Он молча посмотрел на неё, его взгляд был тёплым, но упрямым.

– Только если ты будешь рядом, – добавил он, и в его словах не было иронии.

Татьяна Павловна сжала его руку, затем осторожно легла, положив голову на подушку. Её глаза закрылись, но на губах осталась слабая, почти неуловимая улыбка. Дыхание стало ровным, и через несколько минут она погрузилась в сон.

В соседней комнате Данила сидел у стены, сложив руки на коленях. Его фонарь был выключен, оставив их в почти полной темноте. Только узкая полоска света из коридора освещала часть его лица, делая его черты ещё более строгими. Мила лежала на кровати, её ноги чуть согнуты, а взгляд устремлён на потолок. Тишина между ними была наполнена чем-то невысказанным, но теперь это молчание казалось им правильным.

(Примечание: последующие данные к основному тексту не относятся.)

/-- Settles O11: the address leads nowhere, so each of the four accesses does. -/
theorem unmappedReadsZeroIgnoresWrites : Obligations.UnmappedReadsZeroIgnoresWrites := by
  intro s a v b rest hregs hwindows
  have hloc : locate (s.accept rest).params a.toNat = .unmapped := by
    refine locate_unmapped hregs fun x hx => ?_
    have hout := hwindows x hx
    rw [Bool.eq_false_iff, ne_eq, inWindow_iff]
    exact fun hin => by rw [State.params_accept] at hin; omega
  exact ⟨fun hs => (step_cons hs).trans (hostRead8_of_access_none (access8_unmapped hloc)),
    fun hs => (step_cons hs).trans (hostWrite8_of_access_none (access8_unmapped hloc) b),
    fun ha hs => (step_cons hs).trans (hostRead32_of_access_none (access32_unmapped hloc ha)),
    fun ha hs => (step_cons hs).trans (hostWrite32_of_access_none (access32_unmapped hloc ha) v)⟩

/-! Refused accesses (20_memory.md R51, R56). -/

theorem access32_misaligned {P : Params} {a : Addr} (h : a.toNat % 4 ≠ 0) : access32 P a = .error (.misalignedAccess a) := by
  simp only [access32, if_pos h]

theorem access32_inWindow {P : Params} {a : Addr} (ha : a.toNat % 4 = 0) (hregs : csrBytes ≤ a.toNat) {x : Space}
    (hx : inWindow P a.toNat x = true) : access32 P a = .error (.wordAccessToWindow a) := by
  obtain ⟨y, off, hloc⟩ := locate_some_window hregs hx
  simp only [access32, hloc, ha, ne_eq, not_true, if_false]

theorem access8_register {P : Params} {a : Addr} (h : a.toNat < csrBytes) : access8 P a = .error (.byteAccessToRegister a) := by
  simp only [access8, locate_register h]

/-- A 32-bit access that fails its checks is refused for that reason, read or write. -/
theorem step_refused32 {s : State} {a : Addr} {v : Word} {rest : List HostEvent} {e : Refusal} (h : access32 s.params a = .error e)
    (hs : s.script = .read32 a :: rest ∨ s.script = .write32 a v :: rest) : step s = .refused e := by
  have hacc : access32 (s.accept rest).params a = .error e := h
  rcases hs with hs | hs <;> rw [step_cons hs]
  · simp only [perform, hostRead32, hacc]
  · simp only [perform, hostWrite32, hacc]

/-- An 8-bit access that fails its check is refused for that reason, read or write. -/
theorem step_refused8 {s : State} {a : Addr} {v : Byte} {rest : List HostEvent} {e : Refusal} (h : access8 s.params a = .error e)
    (hs : s.script = .read8 a :: rest ∨ s.script = .write8 a v :: rest) : step s = .refused e := by
  have hacc : access8 (s.accept rest).params a = .error e := h
  rcases hs with hs | hs <;> rw [step_cons hs]
  · simp only [perform, hostRead8, hacc]
  · simp only [perform, hostWrite8, hacc]

/-- Settles O14, by the check each access fails. -/
theorem inadmissibleAccessesAreRefused : Obligations.InadmissibleAccessesAreRefused := by
  intro s a v b h rest
  refine ⟨fun ha => step_refused32 (access32_misaligned ha), fun ha hregs ⟨x, _, hx⟩ => ?_,
    fun hregs => step_refused8 (access8_register hregs), fun hs => ?_⟩
  · exact step_refused32 (access32_inWindow ha hregs ((inWindow_iff _ _ x).mpr hx))
  · rcases hs with hs | hs <;> exact step_cons hs

end Sys2Proof.Machine
end

section
/-! PROOF. A command word in its byte lanes (O4, 20_memory.md R55). -/

namespace Sys2Proof

/-- The four lanes of a word, put together again, are the word. -/
@[simp] theorem wordOfLanes_extractLsb' (w : Word) :
    wordOfLanes (w.extractLsb' 0 8) (w.extractLsb' 8 8) (w.extractLsb' 16 8) (w.extractLsb' 24 8) = w := by
  have h32 : w.extractLsb' 24 8 ++ w.extractLsb' 16 8 = w.extractLsb' 16 16 := BitVec.extractLsb'_append_extractLsb'_eq_extractLsb' rfl
  have h321 : w.extractLsb' 16 16 ++ w.extractLsb' 8 8 = w.extractLsb' 8 24 := BitVec.extractLsb'_append_extractLsb'_eq_extractLsb' rfl
  calc wordOfLanes (w.extractLsb' 0 8) (w.extractLsb' 8 8) (w.extractLsb' 16 8) (w.extractLsb' 24 8)
      = w.extractLsb' 8 24 ++ w.extractLsb' 0 8 := by rw [wordOfLanes, h32, h321]
    _ = w := (word_eq_fields w).symm

/-- The 32 bits of a word stand for that word. -/
@[simp] theorem tableWord_toNat (w : Word) : tableWord 32 w.toNat = w := by
  rw [tableWord, Nat.mod_eq_of_lt w.isLt, BitVec.ofNat_toNat, BitVec.setWidth_eq]

/-- Settles O4: the lanes of the word give the word back before it is decoded. -/
theorem tableBitsDecodeAsTheWord : Obligations.TableBitsDecodeAsTheWord := fun w =>
  ⟨wordOfLanes_extractLsb' w, by simp only [decodeTableWord, tableWord_toNat, wordLanes, wordOfLanes_extractLsb']⟩

end Sys2Proof
end

section
/-! PROOF. Decoding and encoding agree (O1, O3), and a word decodes to the row of the opcode table it selects (O2; 30_encoding.md R81, R82,
R85). -/

namespace Sys2Proof

/-- Settles O1: a word is its two fields, and the opcode map and its inverse agree. -/
theorem decodeEncodeAgree : Obligations.DecodeEncodeAgree := by
  intro w i
  rw [decode_ok_iff]
  constructor
  · rintro ⟨hzero, hop⟩
    calc w = zeroField w ++ opcodeField w := word_eq_fields w
      _ = encode i := by rw [hzero, opcodeOf_of_instrOfOpcode hop, encode]
  · rintro rfl
    exact ⟨zeroField_encode i, by rw [opcodeField_encode, instrOfOpcode_opcodeOf]⟩

@[simp] theorem decode_encode (i : Instr) : decode (encode i) = .ok i := (decodeEncodeAgree _ i).mpr rfl

theorem encode_injective : Function.Injective encode := by
  intro i j h
  have hok : Except.ok i = (Except.ok j : Except IllegalWord Instr) := by rw [← decode_encode i, h, decode_encode]
  exact Except.ok.inj hok

/-- The words of the thirteen commands are 0x01 to 0x0D. -/
theorem encode_range (i : Instr) : 0x01 ≤ (encode i).toNat ∧ (encode i).toNat ≤ 0x0D := by
  cases i <;> decide

/-- The row of the opcode table that a command's word stands in: every bit of the word counts. -/
def rowOf (i : Instr) : OpcodeRow := ⟨encode i, BitVec.allOnes 32, i⟩

theorem rowOf_mem_opcodeTable (i : Instr) : rowOf i ∈ opcodeTable := by
  cases i <;> decide

theorem eq_rowOf_of_mem_opcodeTable : ∀ r ∈ opcodeTable, r = rowOf r.instr := by decide

/-- A word selects a command's row exactly when it is that command's word. -/
theorem rowOf_selected_iff (w : Word) (i : Instr) : w &&& (rowOf i).mask = (rowOf i).pattern ↔ w = encode i := by
  rw [rowOf, BitVec.and_allOnes]

/-- A word selects a row of the table exactly when it is the word of the row's command. -/
theorem row_selected_iff {r : OpcodeRow} (hr : r ∈ opcodeTable) (w : Word) : w &&& r.mask = r.pattern ↔ w = encode r.instr := by
  rw [eq_rowOf_of_mem_opcodeTable r hr]
  exact rowOf_selected_iff w r.instr

/-- Settles O2: the rows are those of the thirteen commands, and no two commands share a word. -/
theorem decodeSelectsTheTableRow : Obligations.DecodeSelectsTheTableRow := by
  refine ⟨fun w i => ⟨fun h => ?_, ?_⟩, fun w r hr q hq hwr hwq => ?_⟩
  · exact ⟨rowOf i, rowOf_mem_opcodeTable i, rfl, (rowOf_selected_iff w i).mpr ((decodeEncodeAgree w i).mp h)⟩
  · rintro ⟨r, hr, rfl, hw⟩
    exact (decodeEncodeAgree w r.instr).mpr ((row_selected_iff hr w).mp hw)
  · have hword : encode r.instr = encode q.instr := ((row_selected_iff hr w).mp hwr).symm.trans ((row_selected_iff hq w).mp hwq)
    rw [eq_rowOf_of_mem_opcodeTable r hr, eq_rowOf_of_mem_opcodeTable q hq, encode_injective hword]

/-- Settles O3: ten fixed words, each decoded. -/
theorem wordsOfTheSpecDecode : Obligations.WordsOfTheSpecDecode := by
  unfold Obligations.WordsOfTheSpecDecode
  decide

end Sys2Proof
end

section
/-! PROOF. A word written to CMD (30_encoding.md R80, R82): it runs the command it decodes to (O5), or it is illegal (O6). -/

namespace Sys2Proof.Machine

/-- Register 0 is CMD: a 32-bit write to address 0 hands its word to the decoder. -/
theorem step_write_cmd {s : State} {w : Word} {rest : List HostEvent} (h : s.script = .write32 0 w :: rest) :
    step s = command (s.accept rest) w := by
  rw [step_cons h]
  simp only [perform, hostWrite32, access32_zero]

theorem command_of_decode_ok {w : Word} {i : Instr} (h : decode w = .ok i) (s : State) : command s w = exec i s := by
  simp only [command, h]

theorem command_of_decode_error {w : Word} {e : IllegalWord} (h : decode w = .error e) (s : State) : command s w = answerIllegal s := by
  simp only [command, h]

/-- A word outside 0x01 to 0x0D is the word of no command. -/
theorem decode_error_of_range {w : Word} (h : w.toNat = 0 ∨ 0x0D < w.toNat) : ∃ e, decode w = .error e := by
  cases hd : decode w with
  | error e => exact ⟨e, rfl⟩
  | ok i =>
    obtain ⟨hlo, hhi⟩ := encode_range i
    rw [← (decodeEncodeAgree w i).mp hd] at hlo hhi
    omega

/-- Settles O5: the write reaches CMD, and the word that stands for a command's encoding decodes to that command. -/
theorem stepRunsTheDecodedCommand : Obligations.StepRunsTheDecodedCommand := by
  refine ⟨fun s w i rest hd hs => (step_write_cmd hs).trans (command_of_decode_ok hd _), fun s i => ?_⟩
  have hs : (s.withFetchWord 32 (encode i).toNat).script = .write32 0 (encode i) :: s.script := by
    rw [State.withFetchWord, tableWord_toNat]
    rfl
  exact (step_write_cmd hs).trans (command_of_decode_ok (decode_encode i) _)

/-- Settles O6: the word decodes to no command, and the answer to that raises the error and writes nothing else. -/
theorem illegalWordSetsOnlyErr : Obligations.IllegalWordSetsOnlyErr := by
  intro s w rest hw hs
  obtain ⟨e, he⟩ := decode_error_of_range hw
  calc step s = command (s.accept rest) w := step_write_cmd hs
    _ = answerIllegal (s.accept rest) := command_of_decode_error he _
    _ = .next { s with script := rest, reply := .none, err := .illegalCommand } := rfl

end Sys2Proof.Machine
end

section
/-! PROOF. What DERIVE does (O18, 40_kdf.md R100), and that it depends on the password and the nonce alone (O19, R101). -/

namespace Sys2Proof.Machine

/-- DERIVE without a password, or with a nonce that is not of full length (40_kdf.md R100). -/
theorem deriveBody_absent (C : Crypto) {s : State} (h : s.len .pw = 0 ∨ s.len .nonce ≠ 24) :
    deriveBody C s = raise s .keyDerivation := by
  rcases deriveBody_cases C s with ⟨_, e⟩ | ⟨hp, hn, _⟩ | ⟨hp, hn, _⟩
  · exact e
  · exact absurd hn (h.resolve_left hp)
  · exact absurd hn (h.resolve_left hp)

/-- Settles O18, by the cases of DERIVE's body: an absent operand, no key, and a key delivered to KEY with the frame of a store. -/
theorem deriveWritesTheDerivedKey : Obligations.DeriveWritesTheDerivedKey := by
  refine ⟨rfl, fun s h => congrArg finish (deriveBody_absent Config.crypto h), fun s hs hp hn => ?_⟩
  rcases deriveBody_cases Config.crypto s with ⟨h, _⟩ | ⟨_, _, hk, e⟩ | ⟨_, _, k, hk, e⟩
  · exact absurd hn (h.resolve_left hp)
  · change Config.kdf _ _ _ = none at hk
    exact ⟨_, congrArg finish e, by rw [hk]; rfl⟩
  · change Config.kdf _ _ _ = some k at hk
    have hlen : k.toList.length = s.params.keyBytes := Vector.length_toList
    have hlt : k.toList.length < 2 ^ 32 := by
      have hb : s.params.keyBytes ≤ 2 ^ 24 := bufSize_le hs.legal .key
      omega
    have hdel := (delivered.store s .key hlt).setErr .success
    have hf := (Frame.store s .key k.toList).setErr .success
    refine ⟨_, congrArg finish e, ?_⟩
    rw [hk]
    exact ⟨rfl, hdel, hdel.1.trans hlen, hf.buffersKept, hf.imageKept, hf.scannerKept, hf.portKept, hf.entropyKept⟩

/-- A fixed-size operand delivered in full is the whole buffer. -/
theorem State.whole_store {s : State} {b : Buf} {v : List Byte} (h : v.length = bufSize s.params b) : (s.store b v).whole b = v := by
  rw [State.whole, State.params_store, ← h, State.buf_store, if_pos rfl]
  exact Memory.readBytes_writeBytes _ 0 v

/-- On one password and one nonce DERIVE raises the same error or delivers the same key of full length, whatever else the two states
hold. -/
theorem deriveBody_agree (C : Crypto) {s u : State} (hparams : u.params = s.params) (hpw : u.contents .pw = s.contents .pw)
    (hnonce : u.contents .nonce = s.contents .nonce) :
    (deriveBody C s = raise s .keyDerivation ∧ deriveBody C u = raise u .keyDerivation) ∨
    ∃ k : List Byte, k.length = s.params.keyBytes ∧ deriveBody C s = complete (s.store .key k) ∧
      deriveBody C u = complete (u.store .key k) := by
  have hlp : u.len .pw = s.len .pw := by rw [← State.length_contents, hpw, State.length_contents]
  have hln : u.len .nonce = s.len .nonce := by rw [← State.length_contents, hnonce, State.length_contents]
  rcases deriveBody_cases C s with ⟨h, e⟩ | ⟨_, _, hk, e⟩ | ⟨hp, hn, k, hk, e⟩
  · rw [← hlp, ← hln] at h
    exact .inl ⟨e, deriveBody_absent C h⟩
  · refine .inl ⟨e, deriveBody_none C ?_⟩
    rw [hparams, hpw, hnonce, hk, Option.map_none]
  · refine .inr ⟨k.toList, Vector.length_toList, e, deriveBody_some C (hlp ▸ hp) (hln.trans hn) ?_⟩
    rw [hparams, hpw, hnonce, hk, Option.map_some]

/-- Settles O19: both bodies raise the same error, or both deliver one key that fills KEY. -/
theorem deriveIsDeterministic : Obligations.DeriveIsDeterministic := by
  refine ⟨fun _ => rfl, fun C s u hparams hpw hnonce => ?_⟩
  rcases deriveBody_agree C hparams hpw hnonce with ⟨es, eu⟩ | ⟨k, hk, es, eu⟩ <;> rw [es, eu]
  · exact ⟨rfl, fun h => nomatch h⟩
  · have hlen : (u.store .key k).lenReg .key = (s.store .key k).lenReg .key := by simp
    have hs : (s.store .key k).whole .key = k := State.whole_store hk
    have hu : (u.store .key k).whole .key = k := State.whole_store (by rw [hparams]; exact hk)
    exact ⟨rfl, fun _ => ⟨hlen, hu.trans hs.symm⟩⟩

end Sys2Proof.Machine
end

section
/-! PROOF. What SEAL (O20, 41_aead.md R110) and OPEN (O21, R114) do. -/

namespace Sys2Proof.Machine

/-- The length register of a buffer, in a state of the invariant, is far below its 32 bits. -/
theorem State.Inv.len_le_pow {s : State} (h : s.Inv) (b : Buf) : s.len b ≤ 2 ^ 24 :=
  (h.len_le b).trans (bufSize_le h.legal b)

– Ты думаешь, что завтра будет иначе? – вдруг спросила она, не поворачивая головы.

Данила не сразу ответил. Его пальцы застыли на колене, а глаза устремились в одну точку, будто он что-то пытался вспомнить.

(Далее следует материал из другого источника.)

-- ==== Sys2Proof/Machine/Step.lean ====
section
/-! DEFINITION. One step of the system (R9, R41). -/

namespace Sys2Proof.Machine

/-- One step: the turn in hand is taken, its instruction runs, and a model fault or a refusal is recorded in FAULTS. -/
def step (s : State) : Host.Outcome State Fault Refusal :=
  match fetch s with
  | .stuck c => .fault (.reservedErrCode c)
  | .noInst k => .refused (.noInst k)
  | .rest t => .next t
  | .run i t => settle t (exec i t)

/-- `s` with a table row's word where `step` fetches its next instruction. -/
def State.withFetchWord (s : State) (nbits w : Nat) : State := placeWord s nbits w

end Sys2Proof.Machine
end

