/-- A job that ends with ERROR = 1 has written no cell (R82): the step that ends it is a CHECK step, it writes none, and the
code it leaves is one of 1, 2, 3, 6 (R104). -/
def Obligations.FailedJobWroteNothing : Prop :=
  ∀ (s : State) (t : State) (k : Nat) (x : Bcdec) (y : Bcdec), step s = .next t → s.insts[k]? = some x → t.insts[k]? = some y →
    x.status.error = false → y.status.error = true →
    x.job.phase = .check ∧ y.job.phase = .idle ∧ y.dst = x.dst ∧ y.outCount = 0 ∧
      (y.status.errcode = 1 ∨ y.status.errcode = 2 ∨ y.status.errcode = 3 ∨ y.status.errcode = 6)

/-- A job decodes its image (R81, R126): from CHECK, with the checks of R78 passed and its inputs written (R120), the job ends
well after exactly `1 + TOTAL` engine steps, none fewer leaving it idle, with OUT_COUNT = W * H; cells below W * H hold `decode(KIND, W, H, SRCMEM,
PALMEM)`, every other cell, every input and every other engine stands as it was. -/
def Obligations.JobDecodesImage : Prop :=
  ∀ (s : State) (k : Nat) (kd : JobKind) (x : Bcdec) (rest : List Turn), s.Inv → s.insts[k]? = some x → x.job.phase = .check → kindOf x.job.fmt = .ok kd →
    CheckPasses s.cfg kd x → InputsWritten kd x →
    s.turns = List.replicate (1 + units kd (jobW x) (jobH x)) (.engine k) ++ rest →
    ∃ (t : State) (y : Bcdec), Host.Core.run Sys2Proof.core (1 + units kd (jobW x) (jobH x)) s = .next t ∧
      t.turns = rest ∧ t.insts[k]? = some y ∧ SameInputs x y ∧
      y.job.phase = .idle ∧
      y.status = { busy := false, done := true, error := false, wbusy := x.status.wbusy, errcode := 0 } ∧
      y.outCount.toNat = jobPixels x ∧
      (∀ j, j < jobPixels x → ∃ v, imageTexel kd x.job.w x.job.h x.src x.pal j = .ok v ∧
        Memory.read y.dst j = some v) ∧
      (∀ j, jobPixels x ≤ j → Memory.read y.dst j = Memory.read x.dst j) ∧
      (∀ i, i ≠ k → t.insts[i]? = s.insts[i]?) ∧
      ∀ n, n < 1 + units kd (jobW x) (jobH x) →
        ∃ (u : State) (z : Bcdec), Host.Core.run Sys2Proof.core n s = .next u ∧ u.insts[k]? = some z ∧ z.job.phase ≠ .idle

/-- While a job runs, in whatever order the steps of all agents come, the cells of the units behind the cursor hold their
texels of `decode(KIND, W, H, SRCMEM, PALMEM)` (R79, R81); when the job ends, all cells below W * H do. -/
def Obligations.RunningJobHoldsItsImage : Prop :=
  ∀ (s : State) (t : State) (k : Nat) (x : Bcdec) (y : Bcdec), step s = .next t → s.Inv → s.insts[k]? = some x → t.insts[k]? = some y →
    x.job.phase = .run → (∀ ts, s.turns ≠ .reset k :: ts) → DecodedBelow x x.job.cur →
    (y.job.phase = .run ∧ DecodedBelow y y.job.cur) ∨
    (y.job.phase = .idle ∧ y.status.done = true ∧ y.status.error = false ∧
      ∀ j, j < jobPixels y → ∃ v, imageTexel y.job.kind y.job.w y.job.h y.src y.pal j = .ok v ∧
        Memory.read y.dst j = some v)

/-- The image of a job depends on its inputs alone (R81, R87): the source bytes below reqLen and, for a palette kind, the
entries its index bytes name; any other cell of SRCMEM or PALMEM may differ, for a block kind all of PALMEM (R31). -/
def Obligations.ImageDependsOnInputsAlone : Prop :=
  ∀ (k : JobKind) (w h : Word) (src src' : Memory 8) (pal pal' : Memory 32) (j : Nat), j < w.toInt.toNat * h.toInt.toNat →
    (∀ a, a < reqLen k w.toInt.toNat h.toInt.toNat → Memory.read src a = Memory.read src' a) →
    (k = .pal0 ∨ k = .pal1 ∨ k = .pal4 ∨ k = .pal8 →
      ∀ i b, i < w.toInt.toNat * h.toInt.toNat → Memory.read src i = some b →
        Memory.read pal b.toNat = Memory.read pal' b.toNat) →
    imageTexel k w h src pal j = imageTexel k w h src' pal' j

/-- A block job with W = H = 4 decodes exactly one block (R103): a CHECK step and one RUN step, and cell p is texel p of the
block at offset 0. Shown for BC1, whose bytes the statement names. -/
def Obligations.SingleBlockJob : Prop :=
  ∀ (s : State) (k : Nat) (x : Bcdec) (rest : List Turn) (b0 b1 b2 b3 b4 b5 b6 b7 : Byte), s.Inv → s.insts[k]? = some x → x.job.phase = .check →
    kindOf x.job.fmt = .ok .bc1 → x.job.w = 4 → x.job.h = 4 → 8 ≤ x.job.len.toNat → x.job.len.toNat ≤ s.cfg.srcCap →
    SrcHolds x 0 [b0, b1, b2, b3, b4, b5, b6, b7] → s.turns = .engine k :: .engine k :: rest →
    ∃ (t : State) (y : Bcdec), Host.Core.run Sys2Proof.core 2 s = .next t ∧ t.turns = rest ∧ t.insts[k]? = some y ∧
      y.job.phase = .idle ∧ y.outCount = 16 ∧
      (∀ p, p < 16 → Memory.read y.dst p =
        some (texelWord 0xFF (pickColour (colourTable (b1 ++ b0) (b3 ++ b2))
          (BitVec.ofNat 2 ((b7 ++ b6 ++ b5 ++ b4 : BitVec 32).toNat / 4 ^ p))))) ∧
      ∀ j, 16 ≤ j → Memory.read y.dst j = Memory.read x.dst j
end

– Завтра… будет, как и сегодня, – тихо сказал он. – Но это не значит, что мы не сможем что-то изменить.

Мила слегка приподнялась, опираясь на локоть. Её глаза блестели, но не от слёз – от напряжённой, почти болезненной мысли, которая не давала ей покоя.

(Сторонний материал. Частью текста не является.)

-- ==== Sys2Proof/Laws/Decode.lean ====
section
/-! SUPPORT. The bits and fields of a word put together are those it was put together from. -/

namespace Sys2Proof

/-- The bits of a FORMAT word (R17). -/
theorem formatWord_bit (comp adepth acomp mips : Byte) (k : Nat) :
    (formatWord comp adepth acomp mips).getLsbD k =
      if k < 8 then comp.getLsbD k else if k - 8 < 8 then adepth.getLsbD (k - 8)
      else if k - 8 - 8 < 8 then acomp.getLsbD (k - 8 - 8) else mips.getLsbD (k - 8 - 8 - 8) := by
  show (mips ++ acomp ++ adepth ++ comp : BitVec (8 + 8 + 8 + 8)).getLsbD k = _
  simp only [BitVec.getLsbD_append]

/-- The bits of a transaction (R66). -/
theorem txnWord_bit (kind : BitVec 3) (addr data : Word) (k : Nat) :
    (txnWord kind addr data).getLsbD k =
      if k < 32 then data.getLsbD k else if k - 32 < 32 then addr.getLsbD (k - 32) else kind.getLsbD (k - 32 - 32) := by
  show (kind ++ addr ++ data : BitVec (3 + 32 + 32)).getLsbD k = _
  simp only [BitVec.getLsbD_append]

@[simp] theorem fmtComp_formatWord (a b c d : Byte) : fmtComp (formatWord a b c d) = a := by
  refine BitVec.eq_of_getLsbD_eq fun i hi => ?_
  simp [fmtComp, formatWord_bit, hi]

@[simp] theorem fmtAdepth_formatWord (a b c d : Byte) : fmtAdepth (formatWord a b c d) = b := by
  refine BitVec.eq_of_getLsbD_eq fun i hi => ?_
  simp [fmtAdepth, formatWord_bit, hi]

@[simp] theorem fmtAcomp_formatWord (a b c d : Byte) : fmtAcomp (formatWord a b c d) = c := by
  refine BitVec.eq_of_getLsbD_eq fun i hi => ?_
  simp [fmtAcomp, formatWord_bit, hi, show ¬ (16 + i < 8) by omega, show ¬ (16 + i - 8 < 8) by omega,
    show 16 + i - 8 - 8 = i by omega]

@[simp] theorem fmtMips_formatWord (a b c d : Byte) : fmtMips (formatWord a b c d) = d := by
  refine BitVec.eq_of_getLsbD_eq fun i hi => ?_
  simp [fmtMips, formatWord_bit, hi, show ¬ (24 + i < 8) by omega, show ¬ (24 + i - 8 < 8) by omega,
    show ¬ (24 + i - 8 - 8 < 8) by omega, show 24 + i - 8 - 8 - 8 = i by omega]

@[simp] theorem txnKind_txnWord (k : BitVec 3) (a d : Word) : txnKind (txnWord k a d) = k := by
  refine BitVec.eq_of_getLsbD_eq fun i hi => ?_
  simp [txnKind, txnWord_bit, hi, show ¬ (64 + i < 32) by omega, show ¬ (64 + i - 32 < 32) by omega,
    show 64 + i - 32 - 32 = i by omega]

@[simp] theorem txnAddr_txnWord (k : BitVec 3) (a d : Word) : txnAddr (txnWord k a d) = a := by
  refine BitVec.eq_of_getLsbD_eq fun i hi => ?_
  simp [txnAddr, txnWord_bit, hi]

@[simp] theorem txnData_txnWord (k : BitVec 3) (a d : Word) : txnData (txnWord k a d) = d := by
  refine BitVec.eq_of_getLsbD_eq fun i hi => ?_
  simp [txnData, txnWord_bit, hi]

/-- Two words with the same four fields are one word. -/
theorem format_ext {v w : Word} (h0 : fmtComp v = fmtComp w) (h1 : fmtAdepth v = fmtAdepth w)
    (h2 : fmtAcomp v = fmtAcomp w) (h3 : fmtMips v = fmtMips w) : v = w := by
  refine BitVec.eq_of_getLsbD_eq fun i hi => ?_
  have g0 := congrArg (fun b : Byte => b.getLsbD i) h0
  have g1 := congrArg (fun b : Byte => b.getLsbD (i - 8)) h1
  have g2 := congrArg (fun b : Byte => b.getLsbD (i - 16)) h2
  have g3 := congrArg (fun b : Byte => b.getLsbD (i - 24)) h3
  simp only [fmtComp, fmtAdepth, fmtAcomp, fmtMips, BitVec.getLsbD_extractLsb'] at g0 g1 g2 g3
  rcases (by omega : i < 8 ∨ (8 ≤ i ∧ i < 16) ∨ (16 ≤ i ∧ i < 24) ∨ 24 ≤ i) with h | h | h | h
  · simpa [h] using g0
  · simpa [show i - 8 < 8 by omega, show 8 + (i - 8) = i by omega] using g1
  · simpa [show i - 16 < 8 by omega, show 16 + (i - 16) = i by omega] using g2
  · simpa [show i - 24 < 8 by omega, show 24 + (i - 24) = i by omega] using g3

/-- Two transactions with the same three fields are one. -/
theorem txn_ext {v w : Txn} (h0 : txnKind v = txnKind w) (h1 : txnAddr v = txnAddr w) (h2 : txnData v = txnData w) :
    v = w := by
  refine BitVec.eq_of_getLsbD_eq fun i hi => ?_
  have g0 := congrArg (fun b : BitVec 3 => b.getLsbD (i - 64)) h0
  have g1 := congrArg (fun b : Word => b.getLsbD (i - 32)) h1
  have g2 := congrArg (fun b : Word => b.getLsbD i) h2
  simp only [txnKind, txnAddr, txnData, BitVec.getLsbD_extractLsb'] at g0 g1 g2
  rcases (by omega : i < 32 ∨ (32 ≤ i ∧ i < 64) ∨ 64 ≤ i) with h | h | h
  · simpa [h] using g2
  · simpa [show i - 32 < 32 by omega, show 32 + (i - 32) = i by omega] using g1
  · simpa [show i - 64 < 3 by omega, show 64 + (i - 64) = i by omega] using g0

end Sys2Proof
end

– А если ничего не получится? – её голос дрогнул. – Если мы просто будем ходить кругами, пока всё не закончится?

Данила посмотрел на неё. Его взгляд был сосредоточенным, но мягким.

– Если мы остановимся, всё действительно закончится, – сказал он. – Поэтому мы идём.

Мила прикусила губу, опускаясь обратно на кровать с серьёзным лицом.

– Ты иногда говоришь так, будто знаешь всё наперёд, – прошептала она. – Это пугает.

Он усмехнулся, едва заметно.

– Это не уверенность, – ответил он. – Это необходимость. Иначе сложно выжить

Она закрыла глаза, медленно выдохнув. Его слова, словно тёплая волна, затопили её разум, и она почувствовала, как напряжение уходит. Вскоре её дыхание стало ровным, а мышцы лица расслабились. Данила наблюдал за ней ещё какое-то время, прежде чем сам откинулся на спинку кровати, позволяя себе короткий отдых.

На кухне, где едва тлел свет фонаря, царила пустота. Остатки их импровизированного ужина стояли на столе: несколько пустых консервных банок, бутылка с водой, стопка измятых салфеток. Однако это место, которое всего несколько часов назад казалось чуждым, теперь дышало домашним теплом. Оно хранило в себе остатки их разговоров, тревог и смеха, который, пусть и редкий, всё же пробивался сквозь тяжесть происходящего.

Группа, разбросанная по комнатам, наконец позволила себе отдохнуть. Их тела, измотанные бесконечным напряжением, требовали покоя, и это было первое место за долгое время, где они могли себе это позволить. Даже воздух в помещении стал немного другим – тёплым, защищённым.

За стенами помещения оставались тьма, холод и пустота тоннелей. Там не было света, не было ни звуков, кроме едва слышного шороха воды в трещинах бетона. Но всё это больше не тревожило их – стены комнаты были прочными, их руки сильными, а сердца – полными надежды на следующий день.

Этой ночью они спали. Каждый из них погрузился в сон, который казался подарком в этом мире, где всё отнималось слишком быстро.

Тишина нарушалась лишь редким звуком капающей воды. Ночь, проведённая в узких комнатах служебного помещения, принесла передышку.

Мила ворочалась весь вечер. Сон не шёл: она то и дело прислушивалась к звукам за стенами. Её глаза, широко раскрытые в темноте, следили за тусклым светом, проникавшим из коридора через вентиляционные отверстия. Лишь к утру её дыхание стало ровным, а плечи чуть расслабились.

Данила проснулся первым. Он осторожно поднялся, чтобы не потревожить напарницу. В свете фонаря его лицо выглядело напряжённым, но сосредоточенным. Он накинул куртку и, бесшумно ступая, подошёл к двери. За ночь металлические укрепления остались нетронутыми. Натянутые провода с банками, служившие самодельной сигнализацией, по-прежнему висели. Проверив всё, он тихо приоткрыл дверь.

В тусклом свете фонаря он сразу заметил тонкие полосы блестящей слизи, тянущиеся вдоль стены. Слабый запах сырости и чего-то химического заставил его задержать дыхание. Слизь уходила вдоль стены, исчезая за углом. Данила на мгновение замер, прислушиваясь. Воздух казался неподвижным, но в нём слышался глухой шум, словно где-то далеко двигалось что-то огромное.